TASK PROMPT:
Please repeat the lines below, exactly and only, from the one that holds "powered : Bool" through the one that holds "structure State where".

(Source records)

%%

theorem idp2_signed : idp2 false a b c = c + dotS 16 2 a b := by
  simp only [idp2, dotS, numOf16, Bool.false_eq_true, if_false, ofInt_mul_toInt]
  exact foldl_add_eq_add_foldl ..

theorem idp2_unsigned : idp2 true a b c = c + dotU 16 2 a b := by
  simp only [idp2, dotU, numOf16, if_true, ofInt_mul_toNat]
  exact foldl_add_eq_add_foldl ..

/-! Minima, maxima and absolute values (spec/04 R104, R108) -/

/-- The greater of two as a test for at most: things of equal numbers are equal. -/
theorem ite_lt_eq_ite_le {α : Type} {k l : Int} {p q : α} (h : k = l → p = q) :
    (if k < l then q else p) = if k ≤ l then q else p := by
  by_cases he : k = l
  · simp [h he]
  · simp only [Int.lt_iff_le_and_ne, ne_eq, he, not_false_iff, and_true]

section
variable {n : Nat} (x y : BitVec n)

theorem min_toInt : (if y.toInt < x.toInt then y else x) = if x.sle y then x else y := by
  simp only [← Int.not_le, ite_not, BitVec.sle_iff_toInt_le]

theorem min_toNat : (if (y.toNat : Int) < x.toNat then y else x) = if x ≤ y then x else y := by
  simp only [← Int.not_le, ite_not, Int.ofNat_le, BitVec.le_def]

theorem max_toInt : (if x.toInt < y.toInt then y else x) = if x.sle y then y else x := by
  simp only [ite_lt_eq_ite_le BitVec.toInt_inj.1, BitVec.sle_iff_toInt_le]

theorem max_toNat : (if (x.toNat : Int) < y.toNat then y else x) = if x ≤ y then y else x := by
  simp only [ite_lt_eq_ite_le fun h => BitVec.toNat_inj.1 (Int.ofNat_inj.1 h), Int.ofNat_le, BitVec.le_def]

end

theorem iminW_signed : iminW false a b = if a.sle b then a else b := min_toInt a b
theorem iminW_unsigned : iminW true a b = if a ≤ b then a else b := min_toNat a b
theorem imaxW_signed : imaxW false a b = if a.sle b then b else a := max_toInt a b
theorem imaxW_unsigned : imaxW true a b = if a ≤ b then b else a := max_toNat a b

theorem iabs_of_wrap :
    (if a = 0x80000000 ∧ false = true then 0x7FFFFFFF else if a.msb then -a else a) = if a.slt 0 then 0 - a else a := by
  simp [BitVec.slt_zero_eq_msb]

/-- With .SAT the one word whose magnitude is above the largest becomes the largest. -/
theorem iabs_of_sat : (if a = 0x80000000 ∧ true = true then 0x7FFFFFFF else if a.msb then -a else a) = clampS a.toInt.natAbs := by
  by_cases hm : a = 0x80000000
  · subst hm; decide
  have hlo : -2147483648 < a.toInt :=
    Int.lt_iff_le_and_ne.2 ⟨BitVec.le_toInt a, fun h => hm (BitVec.toInt_inj.1 h.symm)⟩
  have hhi : a.toInt < 2147483648 := BitVec.toInt_lt
  have hc : clampS a.toInt.natAbs = BitVec.ofInt 32 a.toInt.natAbs := by
    rw [clampS, Int.min_eq_right (by omega), Int.max_eq_right (by omega)]
  rw [if_neg (fun h => hm h.1), hc]
  by_cases hs : a.msb = true
  · have : a.toInt < 0 := BitVec.toInt_neg_of_msb_true hs
    rw [if_pos hs, Int.ofNat_natAbs_of_nonpos (by omega), BitVec.ofInt_neg, BitVec.ofInt_toInt]
  · have : 0 ≤ a.toInt := BitVec.toInt_nonneg_of_msb_false (by simpa using hs)
    rw [if_neg hs, Int.natAbs_of_nonneg this, BitVec.ofInt_toInt]

/-! Shifts and halves (spec/04 R104) -/

theorem shlW_eq : shlW a b = a <<< b.toNat := by
  unfold shlW
  split
  · rfl
  · exact (BitVec.shiftLeft_eq_zero (by omega)).symm

theorem shrW_eq : shrW a b = a >>> b.toNat := by
  unfold shrW
  split
  · rfl
  · exact (BitVec.ushiftRight_eq_zero (by omega)).symm

/-- From 31 places on an arithmetic shift leaves the sign alone. -/
theorem shraW_eq : shraW a b = a.sshiftRight b.toNat := by
  unfold shraW
  rcases Nat.le_total b.toNat 31 with h | h
  · rw [Nat.min_eq_left h]
  · rw [Nat.min_eq_right h]
    ext k hk
    rw [BitVec.getElem_sshiftRight, BitVec.getElem_sshiftRight]
    rcases Nat.eq_zero_or_pos k with rfl | hk0
    · rcases Nat.eq_or_lt_of_le h with h31 | h31
      · simp [← h31]
      · rw [dif_pos (by omega), dif_neg (by omega), BitVec.msb_eq_getLsbD_last]; rfl
    · rw [dif_neg (by omega), dif_neg (by omega)]

end

theorem ishlH2_half (a b : BitVec 16) : (if b.toNat < 16 then a <<< b.toNat else 0) = a <<< b.toNat := by
  split
  · rfl
  · exact (BitVec.shiftLeft_eq_zero (by omega)).symm

theorem icmp_numOf16_signed (cc : BitVec 4) (a b : BitVec 16) : icmp cc (numOf16 false a) (numOf16 false b) = cmpS cc a b :=
  icmp_toInt cc a b

theorem icmp_numOf16_unsigned (cc : BitVec 4) (a b : BitVec 16) : icmp cc (numOf16 true a) (numOf16 true b) = cmpU cc a b :=
  icmp_toNat cc a b

/-- What acts alike on halves acts alike on the lane, whatever C is where C is not read. -/
theorem onHalves_eq_halves {p q : BitVec 16 → BitVec 16 → BitVec 16} (h : ∀ a b, p a b = q a b) (i : LaneIn) :
    onHalves (fun a b _ => p a b) i.a i.b 0 = halves (fun a b _ => q a b) i := by
  obtain rfl : p = q := funext fun a => funext fun b => h a b
  rfl

theorem iaddH2_of_wrap {m : SatU} (hm : m.sat = false) (a b : BitVec 16) :
    BitVec.ofInt 16 (satInt m 16 (numOf16 m.u a + numOf16 m.u b)) = a + b := by
  simp [satInt_of_wrap hm, BitVec.ofInt_add]
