-- ==== Sys2Proof/Syntax.lean ====
section
/-!
DEFINITION. The instructions and steps of the KZ48: one constructor for each row of spec/opcode_table.json.
The first 215 are instruction words. Their arguments are the fields of the word: `d`, `a`, `b`, `g`, `s` name registers,
`x` and `y` are the w bits of the a and b sources (R14, R24), `m` is the mask field, `i`, `o` are immediates, `z` is the
size code. The rest, from `illop` on, are the device's own steps; their arguments say which unit moves.
-/

namespace Sys2Proof
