/-- The scale-up fabric (R269 to R281). -/
structure Fabric where
  devno : BitVec 15
  devset : Bool
  slots : Vector (Word × Word) 64
  ctrl : Word
  rotbase : Word
  pendSlots : List (Nat × Word × Word)
  pendCtrl : Option (Word × Word)
  /-- Send queues of all devices, in order (R272). -/
  queue : List Frame
  /-- Retransmit copies: sent and not acknowledged (R279). -/
  sent : List Frame
  /-- Per device and slot: the sequence number that its next frame to that device gets, and the one that its next frame from that device
  bears, less 1 (R267, R278). -/
  next : SMap Nat
  expect : SMap Nat
  /-- Frames held behind a gap of their source slot (R280); `true` for one whose operation failed, which is only passed over. -/
  held : List (Bool × Frame)
  /-- Peers' accesses, messages and blocks that have arrived and are not applied yet, in order (R278). -/
  arrived : List Frame
  /-- TIME until which each port die is charged for the block it sends (R272), and the devices of the blocks whose charge may not have
  ended, with its end (R291). -/
  busy : Vector Nat 4
  leaving : List (Nat × Nat)
  /-- The port die that sent the last frame to each device (R272). -/
  turn : SMap Nat
  /-- TIME at which the last pending load completed (R273). -/
  pendAt : Nat
  /-- Blocks that have been applied: device, slot and sequence number (R287). -/
  applied : List (Nat × SlotId × Nat)
  grants : SMap Grant
  grantbase : Word
  grantcmd : Word
  /-- The slot whose GRANTCMD runs, and the value that its instruction read (R276). -/
  grantRun : Option (SlotId × Word)
  torus : List Packet
  waves : Vector Nat 4
  deriving DecidableEq, Repr

/-- Whose access waits at a bank for a row boundary: a request of a slot, what a slot issues at a pc, a job of an octet, a peer's frame. -/
inductive BankUser where
  | req (sl : SlotId) (num : Nat)
  | slot (sl : SlotId) (pc : Word)
  | job (oct ctx : Nat) (id : BitVec 16)
  | peer (f : Frame)
  deriving DecidableEq, Repr

/-- An access that waits at a bank for the next row boundary (R218, R223). -/
structure BankWait where
  bank : Nat
  user : BankUser
  deriving DecidableEq, Repr

/-- The Carafe dies (R201 to R223). -/
structure Carafe where
  /-- Loadable routines by entry 32 to 255: header and words (R207). -/
  routines : SMap (Word × List Word32)
  /-- Loadable microprograms by entry 8 to 63. -/
  micro : SMap (Word × List Word32)
  /-- Queue of each bank, the running program first. -/
  nb : SMap (List NbProg)
  /-- Programs that ended or stopped, for NBSTAT (R221). -/
  reports : List NbProg
  /-- Row open in a subarray's buffer by ROWOPEN (R213). -/
  openRows : SMap Nat
  /-- Ordinary accesses that reached a bank whose unit runs, in order of arrival (R218, R223). -/
  waiting : List BankWait
  deriving DecidableEq, Repr

/-- A packet of KDP: header bytes 0 to 7 and 8 to 15, its payload, and the end of a link at which it holds a buffer slot (R268, R316). Ends:
2 * link is the die's end of that hub link, 2 * link + 1 the hub's; of ring link 21 + d, those of dies d and d + 1 (log 23). -/
structure KdpPacket where
  h0 : Word
  h1 : Word
  data : List Byte
  slot : Option Nat
  deriving DecidableEq, Repr

/-- One end of a die link, by virtual channel: slots that received packets hold, credits that go back with the next packets, slots of the
other end that its packets use, and the packets that wait to cross (R268). -/
structure KdpEnd where
  used : Vector Nat 4
  owed : Vector Nat 4
  spent : Vector Nat 4
  queue : List KdpPacket
  deriving DecidableEq, Repr

/-- A port of KDP: the next sequence number per target port and VC and per source port and VC, packets held behind a gap, and copies of the
packets it sent that are neither answered (VC 0) nor delivered (R316, R317). -/
structure KdpPort where
  sent : SMap (BitVec 12)
  next : SMap (BitVec 12)
  held : List KdpPacket
  asked : List KdpPacket
  deriving DecidableEq, Repr

/-- The die links: their ends and ports; the packets that have crossed a link, with the end they go to, and are not received yet; by port, vendor
code and identity word of the last identify answer, and TIME of the last time exchange with the hub (R308, R316, R317). -/
structure Kdp where
  ends : SMap KdpEnd
  ports : SMap KdpPort
  flight : List (Nat × KdpPacket)
  idents : SMap (Word × Word)
  aligned : SMap Nat
  deriving DecidableEq, Repr

/-- Errors and repair (R292 to R309), the die map and package alignment. -/
structure Repair where
  times : List (RUnit × List Nat)
  retired : List RUnit
  errwin : BitVec 32
  logdrop : BitVec 16
  /-- Failed hub links whose traffic goes round, each with the hub link it takes (R305). -/
  rerouted : List (Nat × Nat)
  /-- Pages of each context, as last invalidated, that map into a retired stack: context, virtual address, size (R298). -/
  lostMaps : List (Nat × Nat × Nat)
  service : Bool
  elogbase : Word
  eloghead : Word
  elogtail : Word
  /-- Per virtual die LIVE and physical die (R248). -/
  diemap : Vector (Bool × BitVec 3) 8
  diegen : BitVec 8
  timectl : Word
  skew : BitVec 32
  /-- TIME of the last exchange with the master, and whether three periods have passed without one (R308). -/
  exchanged : Nat
  alignLost : Bool
  /-- The bound that this period's exchange gave, and TIME at which the period ends (R308, R309). -/
  pendSkew : Option (BitVec 32)
  periodEnd : Nat
  /-- The offset in ns that TIME is still slewed by, and the ns since the last one was made good (R307, R308). -/
  slew : Int
  slewRun : Nat
  /-- Die links that have been retired; hub link p is that of the die at port p (log 23). -/
  links : List Nat
  /-- Cores, clusters and dies that are retired and not replaced (R296). -/
  fenced : List RUnit
  /-- The rows and banks retired last, with TIME: until TIME passes, their words are being copied to the spare (R213, R295). -/
  copying : List (RUnit × Nat)
  deriving DecidableEq, Repr

/-- Boot and the host link (R310 to R314). -/
structure HostSide where
  powered : Bool
  phase : BitVec 4
  fail : Bool
  detail : BitVec 8
  /-- The PCIe link is up and the host sees BAR0 and BAR2 (R310, phase 7). -/
  up : Bool
  bar2sel : BitVec 4
  dbbad : BitVec 16
  pwrlim : BitVec 16
  pwrnow : BitVec 16
  /-- TEMPMAX, in 0.1 degrees C (R313). -/
  tempmax : BitVec 16
  clockSteps : Nat
  msi : List Nat
  deriving DecidableEq, Repr

/-- Which agent moves next: a slot issues, a step of the device happens, or time passes. -/
inductive Turn where
  | slot (sl : SlotId)
  | event (i : Instr)
  | tick (ns : Nat)
  deriving DecidableEq, Repr

/-- The state of the package. -/
structure State where
  /-- The agents that move next, in order (the model's own, log 3). -/
  agenda : List Turn
  /-- The slot that issues when the agenda is empty (the model's own, log 3). -/
  cur : SlotId
  /-- TIME in ns (R307). -/
  time : Nat
  cores : SMap Core
  jobs : SMap (List Job)
  engs : SMap EngCtx
  mem : List Host.Cell
  /-- Full/empty tags by word (key / 4); an unlisted word is full (R146). -/
  tags : SMap Bool
  /-- Poisoned words (R297). -/
  poison : SMap Bool
  waiters : List Waiter
  /-- Stores in the store slices of the dies, in the order in which they were forwarded (R154). -/
  slices : List SliceStore
  /-- What agents may see as it was (R36, R257); the newest first. -/
  past : List PastEvent
  xlats : List Xlat
  crema : Crema
  ctxs : SMap Ctx
  sched : Sched
  brew : Brew
  posts : List Post
  /-- Messages that no core sent: launch messages, Carafe and PCOLL notices, peers' messages (R129, R217, R286). -/
  net : List Msg
  fab : Fabric
  carafe : Carafe
  repair : Repair
  /-- The die links (R268, R316). -/
  kdp : Kdp
  host : HostSide
  /-- Counter that free values are drawn with (the model's own, log 5). -/
  fresh : Nat
  /-- Number of the next request (the model's own, log 5). -/
  nextReq : Nat
  deriving DecidableEq, Repr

%%

WORKED SOLUTION:
  powered : Bool
  phase : BitVec 4
  fail : Bool
  detail : BitVec 8
  /-- The PCIe link is up and the host sees BAR0 and BAR2 (R310, phase 7). -/
  up : Bool
  bar2sel : BitVec 4
  dbbad : BitVec 16
  pwrlim : BitVec 16
  pwrnow : BitVec 16
  /-- TEMPMAX, in 0.1 degrees C (R313). -/
  tempmax : BitVec 16
  clockSteps : Nat
  msi : List Nat
  deriving DecidableEq, Repr

/-- Which agent moves next: a slot issues, a step of the device happens, or time passes. -/
inductive Turn where
  | slot (sl : SlotId)
  | event (i : Instr)
  | tick (ns : Nat)
  deriving DecidableEq, Repr

/-- The state of the package. -/
structure State where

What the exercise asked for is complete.